Analisis Metrik Keuangan Utama
AdMenurut laporan Fitch, posisi keuangan TCPC per kuartal pertama 2026 menunjukkan perbaikan dalam beberapa aspek, tetapi juga kelemahan yang mendasari prospek negatif. Leverage perusahaan tercatat sebesar 1,65x, turun dari 1,74x pada akhir tahun 2025.
Namun, kualitas aset tetap menjadi perhatian. Investasi non-akrual berada di level 3% dari portofolio utang berdasarkan nilai wajar (*fair value*) dan 8,4% berdasarkan biaya perolehan (*cost*), angka yang dianggap di atas rata-rata. Bantalan cakupan aset perusahaan berada di level 10,9% pada kuartal pertama 2026.
Langkah Korporasi dan Posisi Likuiditas
Menanggapi kondisi keuangannya, TCPC telah mengambil beberapa langkah strategis. Pada kuartal pertama 2026, perusahaan memotong dividen dasarnya menjadi $0,17 per saham dari sebelumnya $0,25 per saham untuk menjaga permodalan.
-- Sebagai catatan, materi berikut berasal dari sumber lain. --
-- ==== Sys2Proof/Machine/Core.lean ====
section
/-! DEFINITION. The machine the host runs: its state, the reasons it could stop, its step, its reset. -/

def Sys2Proof.core : Host.Core := { State := Sys2Proof.Machine.State, Fault := Sys2Proof.Machine.Fault, Refusal := Sys2Proof.Machine.Refusal, step := Sys2Proof.Machine.step, reset := Sys2Proof.Machine.State.reset }
end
Selain itu, TCPC melakukan pembiayaan kembali (refinancing) atas surat utang senior tanpa jaminan senilai $325 juta yang jatuh tempo dengan menggunakan fasilitas kredit revolving yang dijamin. Langkah ini secara signifikan menurunkan rasio utang tanpa jaminan menjadi 34,8% dari total utang, jauh di bawah rata-rata empat tahun sebesar 61,7%. Perusahaan dilaporkan memiliki kas dan setara kas sebesar $44 juta dengan sisa kapasitas pinjaman sebesar $264 juta.